Instructor: Prof. Pushpak Bhattacharyya, Department of Computer Science and Engineering, IIT Bombay.
This course provides an understanding of natural language processing, its tools, techniques, philosophy and principle. Topics covered include sound, words and word forms, structures, meaning, and web 2.0 applications:
Sound: Biology of Speech Processing; Place and Manner of Articulation; Word Boundary Detection; Argmax based computations; HMM and Speech Recognition.
Words and Word Forms: Morphology fundamentals; Morphological Diversity of Indian Languages; Morphology Paradigms; Finite State Machine Based Morphology; Automatic Morphology Learning; Shallow Parsing; Named Entities; Maximum Entropy Models; Random Fields.

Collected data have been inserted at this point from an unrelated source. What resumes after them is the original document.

/-- The order of DECODE's errors (45_pipelines R193, which the spec marks as derived). -/
def Obligations.DecodeErrorOrder : Prop :=
  ∀ s : State, let x := s.snapshot
    let panLenOk := 13 ≤ x.panlen.toNat ∧ x.panlen.toNat ≤ 24
    let panHex := ∀ i, x.panlen.toNat - 13 ≤ i → i < x.panlen.toNat - 1 →
      isHexChar (x.pan.toList.getD i 0) = true
    (¬ (x.keylen = 8 ∨ x.keylen = 16 ∨ x.keylen = 24) →
      exec .decode s = .next (s.failedWith .pinout 3 x.keylen)) ∧
    ∀ key, expandKey x.key x.keylen = .ok key →
      (x.format ≠ 0 → exec .decode s = .next (s.failedWith .pinout 2 (x.format.setWidth 32))) ∧
      (x.format = 0 → ¬ panLenOk → exec .decode s = .next (s.failedWith .pinout 5 x.panlen)) ∧
      (x.format = 0 → panLenOk → ¬ panHex → exec .decode s = .next (s.failedWith .pinout 4 2)) ∧
      (∀ sf b, x.format = 0 → shiftPan x.format x.pan x.panlen = .ok sf →
        pack .shiftedPan sf = .ok b →
        let c := bytesOfBlock (tdesD key (blockOfBytes x.blkin.toList) ^^^ blockOfBytes b)
        10 < ((c.getD 0 0).extractLsb' 4 4).toNat * 10 + ((c.getD 0 0).extractLsb' 0 4).toNat →
        exec .decode s = .next (s.failedWith .pinout 2 0))

/-- The §8 round trip (45_pipelines R195, which the spec marks as derived): for FORMAT_0, a key of 8,
16 or 24 bytes, a decimal PIN of 1 to 9 digits and a decimal PAN of 13 to 24 digits, ENCODE, then
BLKOUT copied to BLKIN, then DECODE gives back the PIN. -/
def Obligations.EncodeThenDecodeReturnsThePin : Prop :=
  ∀ s : State, let x := s.inputs
    x.format = 0 → (x.keylen = 8 ∨ x.keylen = 16 ∨ x.keylen = 24) →
    1 ≤ x.pinlen.toNat → x.pinlen.toNat ≤ 9 → 13 ≤ x.panlen.toNat → x.panlen.toNat ≤ 24 →
    (∀ i, ∀ h : i < 16, i < x.pinlen.toNat → isDecimalChar x.pin[i] = true) →
    (∀ i, ∀ h : i < 24, i < x.panlen.toNat → isDecimalChar x.pan[i] = true) →
    ∃ t u, s.runCommand .encode = .next t ∧ t.status.err = false ∧
      State.runCommand { t with inputs := { t.inputs with blkin := t.blkout } } .decode = .next u ∧
      u.status.err = false ∧ u.pinoutLen.toNat = x.pinlen.toNat ∧
      ∀ i, ∀ h : i < 16, u.pinout[i] = if i < x.pinlen.toNat then x.pin[i] else 0

/-- ENCODE and DECODE do not depend on any earlier command (45_pipelines R197): from states whose
snapshots agree on the operands each reads, they write the same results and give the same outcome. -/
def Obligations.PipelinesDependOnInputsOnly : Prop :=
  (∀ s s' t t' : State, exec .encode s = .next t → exec .encode s' = .next t' →
    s'.snapshot = { s.snapshot with blkin := s'.snapshot.blkin } →
    t'.blkout = t.blkout ∧ t'.outlen = t.outlen ∧ t'.status.err = t.status.err ∧
      t'.status.errcode = t.status.errcode ∧ t'.errinfo = t.errinfo) ∧
  (∀ s s' t t' : State, exec .decode s = .next t → exec .decode s' = .next t' →
    s'.snapshot = { s.snapshot with pin := s'.snapshot.pin, pinlen := s'.snapshot.pinlen } →
    t'.pinout = t.pinout ∧ t'.pinoutLen = t.pinoutLen ∧ t'.status.err = t.status.err ∧
      t'.status.errcode = t.status.errcode ∧ t'.errinfo = t.errinfo)

/-- The primitives chained compute what ENCODE computes (the source's §2 encode path, decision D31):
wherever ENCODE succeeds, EXPAND, PADPIN, SHIFTPAN, MASK.FLD and ENCRYPT.OUT all succeed and leave the
same BLKOUT. -/
def Obligations.EncodeEqualsItsPrimitives : Prop :=
  ∀ s e : State, s.runCommand .encode = .next e → e.status.err = false →
    ∃ a b c d f : State,
      s.runCommand .expand = .next a ∧ a.runCommand .padpin = .next b ∧
      b.runCommand .shiftpan = .next c ∧ c.runCommand (.mask .input) = .next d ∧
      d.runCommand (.encrypt .blkout) = .next f ∧
      a.status.err = false ∧ b.status.err = false ∧ c.status.err = false ∧ d.status.err = false ∧
      f.status.err = false ∧ f.blkout = e.blkout ∧ f.outlen = e.outlen

/-- The primitives chained compute what DECODE computes (the source's §2 decode path, decision D31):
wherever DECODE succeeds with length L, EXPAND, SHIFTPAN, DECRYPT.IN, MASK.OUT, BCD2DEC 1 (which gives
L in ACC) and BCD2ASCII 1, L all succeed and leave the same PINOUT. -/
def Obligations.DecodeEqualsItsPrimitives : Prop :=
  ∀ s e : State, s.runCommand .decode = .next e → e.status.err = false →
    ∃ a b c d f g : State,
      s.runCommand .expand = .next a ∧ a.runCommand .shiftpan = .next b ∧
      b.runCommand (.decrypt .input) = .next c ∧ c.runCommand (.mask .blkout) = .next d ∧
      d.runCommand (.bcd2dec 1) = .next f ∧ f.acc.toNat = e.pinoutLen.toNat ∧
      f.runCommand (.bcd2ascii 1 e.pinoutLen) = .next g ∧
      a.status.err = false ∧ b.status.err = false ∧ c.status.err = false ∧ d.status.err = false ∧
      f.status.err = false ∧ g.status.err = false ∧ g.pinout = e.pinout ∧ g.pinoutLen = e.pinoutLen

/-! ### Assembler -/

/-- The loading pseudo-instructions of 30_encoding R91 fill their registers: from an idle block,
running what `ld.pin`, `ld.pan`, `ld.key` or `ld.blk` expands into leaves the length and the bytes in
the input registers, 0 in what is left of the last word written, the bytes above that word as they
were, and every other register untouched; a longer operand is an assembly error. `ld.fmt` leaves the
low 8 bits of its operand in FORMAT and everything else untouched. -/
def Obligations.LoadStatementsFillRegisters : Prop :=
  (∀ (bs : List Byte) (ops : List HostOp) (s : State), s.latch = none → s.hostOps = ops →
    (stmtLdPin bs = some ops →
      ∃ t, Host.Core.run core ops.length s = .next t ∧
        t.inputs.pinlen.toNat = bs.length ∧
        (∀ i, ∀ h : i < 16, t.inputs.pin[i] =
          if i < bs.length then bs.getD i 0
          else if i < 4 * ((bs.length + 3) / 4) then 0
          else s.inputs.pin[i]) ∧
        t = { s with hostOps := [],
                     inputs := { s.inputs with pinlen := t.inputs.pinlen, pin := t.inputs.pin } }) ∧
    (stmtLdPan bs = some ops →
      ∃ t, Host.Core.run core ops.length s = .next t ∧
        t.inputs.panlen.toNat = bs.length ∧
        (∀ i, ∀ h : i < 24, t.inputs.pan[i] =
          if i < bs.length then bs.getD i 0
          else if i < 4 * ((bs.length + 3) / 4) then 0
          else s.inputs.pan[i]) ∧
        t = { s with hostOps := [],
                     inputs := { s.inputs with panlen := t.inputs.panlen, pan := t.inputs.pan } }) ∧
    (stmtLdKey bs = some ops →
      ∃ t, Host.Core.run core ops.length s = .next t ∧
        t.inputs.keylen.toNat = bs.length ∧
        (∀ i, ∀ h : i < 24, t.inputs.key[i] =
          if i < bs.length then bs.getD i 0
          else if i < 4 * ((bs.length + 3) / 4) then 0
          else s.inputs.key[i]) ∧
        t = { s with hostOps := [],
                     inputs := { s.inputs with keylen := t.inputs.keylen, key := t.inputs.key } }) ∧
    (stmtLdBlk bs = some ops →
      ∃ t, Host.Core.run core ops.length s = .next t ∧ t.inputs.blkin.toList = bs ∧
        t = { s with hostOps := [], inputs := { s.inputs with blkin := t.inputs.blkin } })) ∧
  (∀ (f : Word) (s : State), s.latch = none → s.hostOps = stmtLdFmt f →
    ∃ t, Host.Core.run core (stmtLdFmt f).length s = .next t ∧
      t.inputs.format.toNat = f.toNat % 256 ∧
      t = { s with hostOps := [], inputs := { s.inputs with format := t.inputs.format } }) ∧
  (∀ bs : List Byte, (stmtLdPin bs = none ↔ 16 < bs.length) ∧ (stmtLdPan bs = none ↔ 24 < bs.length) ∧
    (stmtLdKey bs = none ↔ 24 < bs.length) ∧ (stmtLdBlk bs = none ↔ bs.length ≠ 8))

Structures: Theories of Parsing, Parsing Algorithms; Robust and Scalable Parsing on Noisy Text as in Web documents; Hybrid of Rule-Based and Probabilistic Parsing; Scope Ambiguity and Attachment Ambiguity resolution.
Meaning: Lexical Knowledge Networks, Wordnet Theory; Indian Language Wordnets and Multilingual Dictionaries; Semantic Roles; Word Sense Disambiguation; WSD and Multilinguality; Metaphors; Coreferences.
Web 2.0 Applications: Sentiment Analysis; Text Entailment; Robust and Scalable Machine Translation; Question Answering in Multilingual Setting; Cross-Lingual Information Retrieval (CLIR).